YOUR TASK
Repeat the entries that follow, exactly as they are written.

• • • •

/-! ### What the configuration commands do to interfaces and groups -/

/-- An interface starts with LOS declared, a cause bit for each source present, and no logical lane in AM lock (R126). -/
def State.lifStart (s : State) (t i : Nat) : State :=
  let h := s.lif i
  let s1 := (s.setLif i { slot := h.slot, dpll := h.dpll, clear := t }).lifSources t i
  s1.losDeclare t i

/-- SIGNAL_DETECT_CHANGE (R126) of a lane whose domain is ON (19 R539). -/
def execSignalDetectChange (t l : Nat) (on : Bool) : State → Host.Outcome State Fault Refusal :=
  event t fun s => if s.domOn (72 + l / 16) then signalDetectChangeEffect t l on s else s
/-- LOS_CLEAR (R126). -/
def execLosClear (t i : Nat) : State → Host.Outcome State Fault Refusal := event t (losClearEffect t i)
/-- ALIGNMENT_MARKER (R109). -/
def execAlignmentMarker (t i lane num errs : Nat) (spaced : Bool) (mfas : Nat) : State → Host.Outcome State Fault Refusal :=
  event t (alignmentMarkerEffect t i lane num errs spaced mfas)
/-- FEC_CODEWORD (R112). -/
def execFecCodeword (t i syms nbits : Nat) (uncorr : Bool) : State → Host.Outcome State Fault Refusal :=
  event t (fecCodewordEffect t i syms nbits uncorr)
/-- FEC_DEG_WINDOW (R115). -/
def execFecDegWindow (t i : Nat) : State → Host.Outcome State Fault Refusal := event t (fecDegWindowEffect t i)
/-- GROUP_FORMATION (R119). -/
def execGroupFormation (t g : Nat) : State → Host.Outcome State Fault Refusal := event t (groupFormationEffect t g)
/-- GROUP_FAIL_CLEAR (R123). -/
def execGroupFailClear (t g : Nat) : State → Host.Outcome State Fault Refusal := event t (groupFailClearEffect t g)
/-- GROUP_REFORM (R124). -/
def execGroupReform (t g : Nat) : State → Host.Outcome State Fault Refusal := event t (groupReformEffect t g)
/-- PRBS_LOCK (R134). -/
def execPrbsLock (t l : Nat) : State → Host.Outcome State Fault Refusal := event t (prbsLockEffect t l)
/-- PRBS_LOSS_OF_LOCK (R134). -/
def execPrbsLossOfLock (t l errs : Nat) : State → Host.Outcome State Fault Refusal := event t (prbsLossOfLockEffect t l errs)
end Sys2Proof.Machine
end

• • • •

REPLY TO THE TASK
/-! ### What the configuration commands do to interfaces and groups -/

/-- An interface starts with LOS declared, a cause bit for each source present, and no logical lane in AM lock (R126). -/
def State.lifStart (s : State) (t i : Nat) : State :=
  let h := s.lif i
  let s1 := (s.setLif i { slot := h.slot, dpll := h.dpll, clear := t }).lifSources t i
  s1.losDeclare t i

/-- SIGNAL_DETECT_CHANGE (R126) of a lane whose domain is ON (19 R539). -/
def execSignalDetectChange (t l : Nat) (on : Bool) : State → Host.Outcome State Fault Refusal :=
  event t fun s => if s.domOn (72 + l / 16) then signalDetectChangeEffect t l on s else s
/-- LOS_CLEAR (R126). -/
def execLosClear (t i : Nat) : State → Host.Outcome State Fault Refusal := event t (losClearEffect t i)
/-- ALIGNMENT_MARKER (R109). -/
def execAlignmentMarker (t i lane num errs : Nat) (spaced : Bool) (mfas : Nat) : State → Host.Outcome State Fault Refusal :=
  event t (alignmentMarkerEffect t i lane num errs spaced mfas)
/-- FEC_CODEWORD (R112). -/
def execFecCodeword (t i syms nbits : Nat) (uncorr : Bool) : State → Host.Outcome State Fault Refusal :=
  event t (fecCodewordEffect t i syms nbits uncorr)
/-- FEC_DEG_WINDOW (R115). -/
def execFecDegWindow (t i : Nat) : State → Host.Outcome State Fault Refusal := event t (fecDegWindowEffect t i)
/-- GROUP_FORMATION (R119). -/
def execGroupFormation (t g : Nat) : State → Host.Outcome State Fault Refusal := event t (groupFormationEffect t g)
/-- GROUP_FAIL_CLEAR (R123). -/
def execGroupFailClear (t g : Nat) : State → Host.Outcome State Fault Refusal := event t (groupFailClearEffect t g)
/-- GROUP_REFORM (R124). -/
def execGroupReform (t g : Nat) : State → Host.Outcome State Fault Refusal := event t (groupReformEffect t g)
/-- PRBS_LOCK (R134). -/
def execPrbsLock (t l : Nat) : State → Host.Outcome State Fault Refusal := event t (prbsLockEffect t l)
/-- PRBS_LOSS_OF_LOCK (R134). -/
def execPrbsLossOfLock (t l errs : Nat) : State → Host.Outcome State Fault Refusal := event t (prbsLossOfLockEffect t l errs)
end Sys2Proof.Machine
end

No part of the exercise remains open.